### Task requirements:
Every line of the data that includes "unit" should be copied out.

### Exercise data:
-- ==== Sys2Proof/Machine/TestCmd.lean ====
section
/-! DEFINITION. The meanings of the test and firmware commands (chapter 18), and of the TAP's instructions (14 R321). -/
namespace Sys2Proof.Machine
open Sys2Proof

/-- What LB_RUN does as a run (18 R393, R394). -/
def lbRunEffect : KEffect := runCommand true (· == 0) loopRun

/-- Meaning of LB_RUN (18 R393, R394). -/
def execLbRun (req : KReq) (arg : BitVec 32) (s : State) : Host.Outcome State Fault Refusal :=
  .next (kdpObject req (.lbRun req arg) 0x1F01 (.exec arg.toNat) lbRunEffect s)

/-- Meaning of LB_RUN_END (18 R394). -/
def execLbRunEnd (unit : BitVec 32) (noLock : Bool) (duration : BitVec 32) (checked errors : BitVec 64) (firstLane : BitVec 16) (s : State) :
    Host.Outcome State Fault Refusal :=
  .next (loopEnds s unit.toNat noLock duration.toNat checked.toNat errors.toNat firstLane.toNat)

/-- What SRAM_SELFTEST does as a run (18 R395, R397). -/
def sramSelftestEffect : KEffect := runCommand false (fun _ => false) sramSelftest

/-- Meaning of SRAM_SELFTEST (18 R395, R397). -/
def execSramSelftest (req : KReq) (arg : BitVec 32) (s : State) : Host.Outcome State Fault Refusal :=
  .next (kdpObject req (.sramSelftest req arg) 0x1F08 (.exec arg.toNat) sramSelftestEffect s)

/-- Meaning of SRAM_SELFTEST_DONE (18 R395). -/
def execSramSelftestDone (passed : BitVec 32) (failing : List (Fin 16 × BitVec 32)) (ms : BitVec 32) (s : State) : Host.Outcome State Fault Refusal :=
  .next (sramDone s passed.toNat (failing.map fun f => (f.1.val, f.2.toNat)) ms.toNat)

/-- What STACK_SELFTEST does as a run (18 R396). -/
def stackSelftestEffect : KEffect := runCommand false (fun _ => false) stackSelftest

/-- Meaning of STACK_SELFTEST (18 R396). -/
def execStackSelftest (req : KReq) (arg : BitVec 32) (s : State) : Host.Outcome State Fault Refusal :=
  .next (kdpObject req (.stackSelftest req arg) 0x1F0A (.exec arg.toNat) stackSelftestEffect s)

/-- Meaning of STACK_SELFTEST_DONE (18 R396). -/
def execStackSelftestDone (group : Fin 2) (stack : Fin 16) (failed : BitVec 32) (s : State) : Host.Outcome State Fault Refusal :=
  .next (stackTestDone s group stack failed.toNat)

/-- What HBM_SELFTEST does as a run (18 R397). -/
def hbmSelftestEffect : KEffect := runCommand false (fun _ => false) hbmSelftest

/-- Meaning of HBM_SELFTEST (18 R397). -/
def execHbmSelftest (req : KReq) (arg : BitVec 32) (s : State) : Host.Outcome State Fault Refusal :=
  .next (kdpObject req (.hbmSelftest req arg) 0x1F0C (.exec arg.toNat) hbmSelftestEffect s)

/-- Meaning of HBM_SELFTEST_DONE (18 R397). -/
def execHbmSelftestDone (stack : Fin 8) (passed : BitVec 32) (failing : List (Fin 16 × BitVec 32)) (ms : BitVec 32) (s : State) :
    Host.Outcome State Fault Refusal :=
  .next (hbmDone s (stack.val + 1) passed.toNat (failing.map fun f => (f.1.val, f.2.toNat)) ms.toNat)

/-- What JTAG_UNLOCK does as a run (18 R398). -/
def jtagUnlockEffect : KEffect := runCommand false (fun _ => false) jtagUnlock

/-- Meaning of JTAG_UNLOCK (18 R398). -/
def execJtagUnlock (req : KReq) (arg : BitVec 32) (s : State) : Host.Outcome State Fault Refusal :=
  .next (kdpObject req (.jtagUnlock req arg) 0x1F14 (.exec arg.toNat) jtagUnlockEffect s)

/-- Meaning of JTAG_UNLOCK_EXPIRY (18 R398). -/
def execJtagUnlockExpiry (s : State) : Host.Outcome State Fault Refusal := .next { s with ts := { s.ts with unlocker := none } }

/-- Meaning of JTAG_INSTRUCTION (14 R321): the port is powered from VDD_AON. -/
def execJtagInstruction (ir : TapIr) (s : State) : Host.Outcome State Fault Refusal := .next (tapInstruction s ir)

/-- What BOOT_RELEASE does as a run (18 R399). -/
def bootReleaseEffect : KEffect := runCommand false (fun _ => false) fun _ _ s => (leaveHold s, .ok)

/-- Meaning of BOOT_RELEASE (18 R399). Outside a hold it has nothing to release. -/
def execBootRelease (req : KReq) (arg : BitVec 32) (s : State) : Host.Outcome State Fault Refusal :=
  .next (kdpObject req (.bootRelease req arg) 0x1F12 (.exec arg.toNat) bootReleaseEffect s)

/-- Meaning of BOOT_HOLD_MAX_EXPIRY (18 R399). -/
def execBootHoldMaxExpiry (s : State) : Host.Outcome State Fault Refusal := .next (leaveHold s)

/-- What FW_INSTALL does as a run (18 R401). -/
def fwInstallEffect (verified : Bool) : KEffect := runCommand false (fun _ => false) fun _ _ s => fwInstall verified s

/-- Meaning of FW_INSTALL (18 R401). -/
def execFwInstall (req : KReq) (arg : BitVec 32) (verified : Bool) (s : State) : Host.Outcome State Fault Refusal :=
  .next (kdpObject req (.fwInstall req arg verified) 0x1F21 (.exec arg.toNat) (fwInstallEffect verified) s)

/-- What FW_ACTIVATE does as a run: 1 activates live, 2 at the next start (18 R402, R403). -/
def fwActivateEffect : KEffect := runCommand false (fun _ => false) fun _ a s => if a = 1 then fwActivateLive s else fwActivateNext s

/-- Meaning of FW_ACTIVATE_LIVE (18 R402, R403). -/
def execFwActivateLive (req : KReq) (s : State) : Host.Outcome State Fault Refusal :=
  .next (kdpObject req (.fwActivateLive req) 0x1F22 (.exec 1) fwActivateEffect s)

/-- Meaning of FW_ACTIVATE_NEXT_START (18 R402). -/
def execFwActivateNextStart (req : KReq) (s : State) : Host.Outcome State Fault Refusal :=
  .next (kdpObject req (.fwActivateNextStart req) 0x1F22 (.exec 2) fwActivateEffect s)

/-- Meaning of FW_ACTIVATED (18 R403). -/
def execFwActivated (s : State) : Host.Outcome State Fault Refusal := .next (fwActivated s)

/-- Meaning of FW_ACTIVATION_FAILED (18 R403). -/
def execFwActivationFailed (stage : BitVec 8) (s : State) : Host.Outcome State Fault Refusal := .next (fwFailed s stage.toNat)

end Sys2Proof.Machine
end

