-- ==== Sys2Proof/Machine/Dispatch.lean ====
section
/-! DEFINITION. One arm for each command: its meaning. -/
namespace Sys2Proof.Machine
open Sys2Proof
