/-- KDP requests of the home cache, the berths and the mirror. Rests on 05 R118, 05 R120, 05 R121, 05 R122, 05 R124, 05 R125, 05 R127, 05 R133, 05 R140, 05 R141, 12 R287. -/
def Obligations.CacheAndBerthRequests : Prop :=
  (∀ (req : KReq) (x : Session) (v : BitVec 8) (s : State), admitted s req x 0x1300 (.write (.num v.toNat)) (U.root) = true → (v.toNat ≠ 1 ∨ s.robj
    Obj.HC_STALE_RISK ≠ 1) → ∃ t, exec (.hcEnable req v) s = .next t ∧ t.robj Obj.HC_ENABLE = v.toNat ∧ t.hc = s.hc ∧ Out.kdp x.id req.seq.toNat
    { status := .ok } ∈ t.out) ∧
    (∀ (req : KReq) (x : Session) (s : State), admitted s req x 0x1300 (.write (.num 1)) (U.root) = true → s.robj Obj.HC_STALE_RISK = 1 → ∃ t, exec
      (.hcEnable req 1) s = .next t ∧ t.objs = s.objs ∧ t.hc = s.hc ∧ Out.kdp x.id req.seq.toNat { status := .state } ∈ t.out) ∧
    (∀ (req : KReq) (x : Session) (arg : BitVec 32) (s : State), startsRun s req x 0x1301 arg.toNat (U.root) = true → ∃ t, exec (.hcInvalidate req
      arg) s = .next t ∧ t.hc = { s.hc with invalidating := true } ∧ t.objs = s.objs ∧ (AMap.get? t.kdp.runs (objKey (U.root)
      (Obj.HC_INVALIDATE))).map (fun r => (r.sid, r.status)) = some (x.id, .pending) ∧ Out.kdp x.id req.seq.toNat { status := .pending } ∈ t.out) ∧
    (∀ (req : KReq) (x : Session) (arg : BitVec 32) (s : State), startsRun s req x 0x1302 arg.toNat (U.root) = true → ∃ t, exec (.hcEnableForce req
      arg) s = .next t ∧ t.robj Obj.HC_ENABLE = 1 ∧ t.hc = s.hc ∧ Out.kdp x.id req.seq.toNat { status := .ok } ∈ t.out) ∧
    (∀ (req : KReq) (x : Session) (arg : BitVec 32) (s : State), startsRun s req x 0x1305 arg.toNat (U.root) = true → wayDisabled s (arg.toNat / 16)
      (arg.toNat % 16) = true → s.hc.passed.contains arg.toNat = true → ∃ t, exec (.hcWayReenable req arg) s = .next t ∧ wayDisabled t (arg.toNat /
      16) (arg.toNat % 16) = false ∧ t.hc.passed = s.hc.passed.filter (· != arg.toNat) ∧ Out.kdp x.id req.seq.toNat { status := .ok } ∈ t.out) ∧
    (∀ (req : KReq) (x : Session) (arg : BitVec 32) (s : State), startsRun s req x 0x1305 arg.toNat (U.root) = true → (wayDisabled s (arg.toNat / 16)
      (arg.toNat % 16) = false ∨ s.hc.passed.contains arg.toNat = false) → ∃ t, exec (.hcWayReenable req arg) s = .next t ∧ t.objs = s.objs ∧ t.hc =
      s.hc ∧ Out.kdp x.id req.seq.toNat { status := .state } ∈ t.out) ∧
    (∀ (req : KReq) (x : Session) (v : BitVec 8) (s : State), admitted s req x 0x1310 (.write (.num v.toNat)) (U.root) = true → s.hc.growing = none →
      s.robj Obj.BERTH_WAYS_NOW < v.toNat → ((List.range 16).any fun k => decide ((cachingWays s k).length < v.toNat - s.robj Obj.BERTH_WAYS_NOW)) =
      false → ∃ t, exec (.berthWays req v) s = .next t ∧ t.hc.growing = some v.toNat ∧ t.robj Obj.BERTH_WAYS = v.toNat ∧ t.robj Obj.BERTH_WAYS_NOW =
      s.robj Obj.BERTH_WAYS_NOW ∧ t.hc.berth = s.hc.berth ∧ Out.kdp x.id req.seq.toNat { status := .ok } ∈ t.out) ∧
    (∀ (req : KReq) (x : Session) (v : BitVec 8) (s : State), admitted s req x 0x1310 (.write (.num v.toNat)) (U.root) = true → s.hc.growing = none →
      v.toNat < s.robj Obj.BERTH_WAYS_NOW → (s.hc.ranges.any fun p => p.2.mode != 0 && decide (berthWayBytes * v.toNat < p.2.base + p.2.size)) = false
      → ∃ t, exec (.berthWays req v) s = .next t ∧ t.robj Obj.BERTH_WAYS = v.toNat ∧ t.robj Obj.BERTH_WAYS_NOW = v.toNat ∧ t.robj Obj.BERTH_INTACT = 0
      ∧ (∀ l, berthLine t l = if berthOff l < berthWayBytes * v.toNat then berthLine s l else {}) ∧ Out.kdp x.id req.seq.toNat { status := .ok } ∈
      t.out) ∧
    (∀ (req : KReq) (x : Session) (v : BitVec 8) (s : State), admitted s req x 0x1310 (.write (.num v.toNat)) (U.root) = true → s.hc.growing ≠ none →
      ∃ t, exec (.berthWays req v) s = .next t ∧ t.hc = s.hc ∧ t.objs = s.objs ∧ Out.kdp x.id req.seq.toNat { status := .state } ∈ t.out) ∧
    (∀ (req : KReq) (x : Session) (arg : BitVec 32) (d : BerthRange) (s : State), d =
      { base := s.robj (Obj.BERTH_RANGE_BASE + req.sub.toNat), size := s.robj (Obj.BERTH_RANGE_SIZE + req.sub.toNat), mode := s.robj (Obj.BERTH_RANGE_MODE + req.sub.toNat), early := s.robj (Obj.BERTH_RANGE_EARLY_CMP + req.sub.toNat), ports := s.robj (Obj.BERTH_RANGE_PORTS + req.sub.toNat) }
      → startsRun s req x 0x1317 arg.toNat (U.root) = true → d.base % 2^20 = 0 → d.size % 2^20 = 0 → d.base + d.size ≤ berthSize s → ((s.hc.ranges.any
      fun q => q.1 != req.sub.toNat && q.2.mode != 0 && decide (d.base < q.2.base + q.2.size ∧ q.2.base < d.base + d.size)) = false) → s.robj
      Obj.MIRROR_ENABLE ≠ 1 → d.mode ≠ 0 → ∃ t, exec (.berthRangeApply req arg) s = .next t ∧ AMap.get? t.hc.ranges req.sub.toNat = some d ∧ (∀ i, i ≠
      req.sub.toNat → AMap.get? t.hc.ranges i = AMap.get? s.hc.ranges i) ∧ t.hc.berth = s.hc.berth ∧ Out.kdp x.id req.seq.toNat { status := .ok } ∈
      t.out) ∧
    (∀ (req : KReq) (x : Session) (arg : BitVec 32) (d : BerthRange) (s : State), d =
      { base := s.robj (Obj.BERTH_RANGE_BASE + req.sub.toNat), size := s.robj (Obj.BERTH_RANGE_SIZE + req.sub.toNat), mode := s.robj (Obj.BERTH_RANGE_MODE + req.sub.toNat), early := s.robj (Obj.BERTH_RANGE_EARLY_CMP + req.sub.toNat), ports := s.robj (Obj.BERTH_RANGE_PORTS + req.sub.toNat) }
      → startsRun s req x 0x1317 arg.toNat (U.root) = true → berthSize s < d.base + d.size → ∃ t, exec (.berthRangeApply req arg) s = .next t ∧ t.hc =
      s.hc ∧ Out.kdp x.id req.seq.toNat { status := .range } ∈ t.out) ∧
    (∀ (req : KReq) (x : Session) (arg : BitVec 32) (s : State), startsRun s req x 0x1318 arg.toNat (U.root) = true → (mirState s = 0 ∨ mirState s =
      4) → ∃ t, exec (.berthPromote req arg) s = .next t ∧ t.hc.ranges = s.hc.ranges.map (fun q => (q.1, if q.2.mode = 4 then { q.2 with mode := 1 }
      else q.2)) ∧ t.obj (U.root) (Obj.PAIR_GENERATION) = (s.obj (U.root) (Obj.PAIR_GENERATION) + 1) % objModulus (Obj.PAIR_GENERATION) ∧ t.hc.berth =
      s.hc.berth ∧ Out.kdp x.id req.seq.toNat { status := .ok } ∈ t.out) ∧
    (∀ (req : KReq) (x : Session) (arg : BitVec 32) (s : State), startsRun s req x 0x1318 arg.toNat (U.root) = true → mirState s ≠ 0 → mirState s ≠ 4
      → ∃ t, exec (.berthPromote req arg) s = .next t ∧ t.hc = s.hc ∧ t.objs = s.objs ∧ Out.kdp x.id req.seq.toNat { status := .state } ∈ t.out) ∧
    (∀ (req : KReq) (x : Session) (s : State), admitted s req x 0x1320 (.write (.num 1)) (U.root) = true → blockInReset s 5 = false → mirState s = 0 →
      ∃ t, exec (.mirrorEnable req 1) s = .next t ∧ t.robj Obj.MIRROR_ENABLE = 1 ∧ mirState t = (if s.hc.mirror.offDone = true then (if mirrorHasRange
      s = true then 1 else 0) else 7) ∧ t.hc.berth = s.hc.berth ∧ Out.kdp x.id req.seq.toNat { status := .ok } ∈ t.out) ∧
    (∀ (req : KReq) (x : Session) (s : State), admitted s req x 0x1320 (.write (.num 1)) (U.root) = true → blockInReset s 5 = true → ∃ t, exec
      (.mirrorEnable req 1) s = .next t ∧ t.objs = s.objs ∧ t.hc = s.hc ∧ Out.kdp x.id req.seq.toNat { status := .state } ∈ t.out) ∧
    (∀ (req : KReq) (x : Session) (s : State), admitted s req x 0x1320 (.write (.num 0)) (U.root) = true → mirState s = 7 → ∃ t, exec (.mirrorEnable
      req 0) s = .next t ∧ t.robj Obj.MIRROR_ENABLE = 0 ∧ mirState t = (if s.hc.mirror.offDone = true then 6 else 0) ∧ t.hc = s.hc ∧ Out.kdp x.id
      req.seq.toNat { status := .ok } ∈ t.out) ∧
    (∀ (req : KReq) (x : Session) (arg : BitVec 32) (s : State), startsRun s req x 0x1328 arg.toNat (U.root) = true → mirState s = 5 → ∃ t, exec
      (.mirrorAcceptPeer req arg) s = .next t ∧ t.hc.ranges = s.hc.ranges.map (fun q => if (q.2.mode = 2 ∨ q.2.mode = 3) ∧ (s.hc.mirror.peerRanges.any
      fun y => (y.2.2 == 2 || y.2.2 == 3) && y.1 == q.2.base && y.2.1 == q.2.size) = true then (q.1, { q.2 with mode := 4 }) else q) ∧ t.robj
      Obj.PAIR_GENERATION = s.hc.mirror.peerGen ∧ t.hc.berth = s.hc.berth ∧ Out.kdp x.id req.seq.toNat { status := .ok } ∈ t.out) ∧
    (∀ (req : KReq) (x : Session) (arg : BitVec 32) (s : State), startsRun s req x 0x1328 arg.toNat (U.root) = true → mirState s ≠ 5 → ∃ t, exec
      (.mirrorAcceptPeer req arg) s = .next t ∧ t.hc = s.hc ∧ t.objs = s.objs ∧ Out.kdp x.id req.seq.toNat { status := .state } ∈ t.out)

### Solved exercise:
def execLbRunEnd (unit : BitVec 32) (noLock : Bool) (duration : BitVec 32) (checked errors : BitVec 64) (firstLane : BitVec 16) (s : State) :
  .next (loopEnds s unit.toNat noLock duration.toNat checked.toNat errors.toNat firstLane.toNat)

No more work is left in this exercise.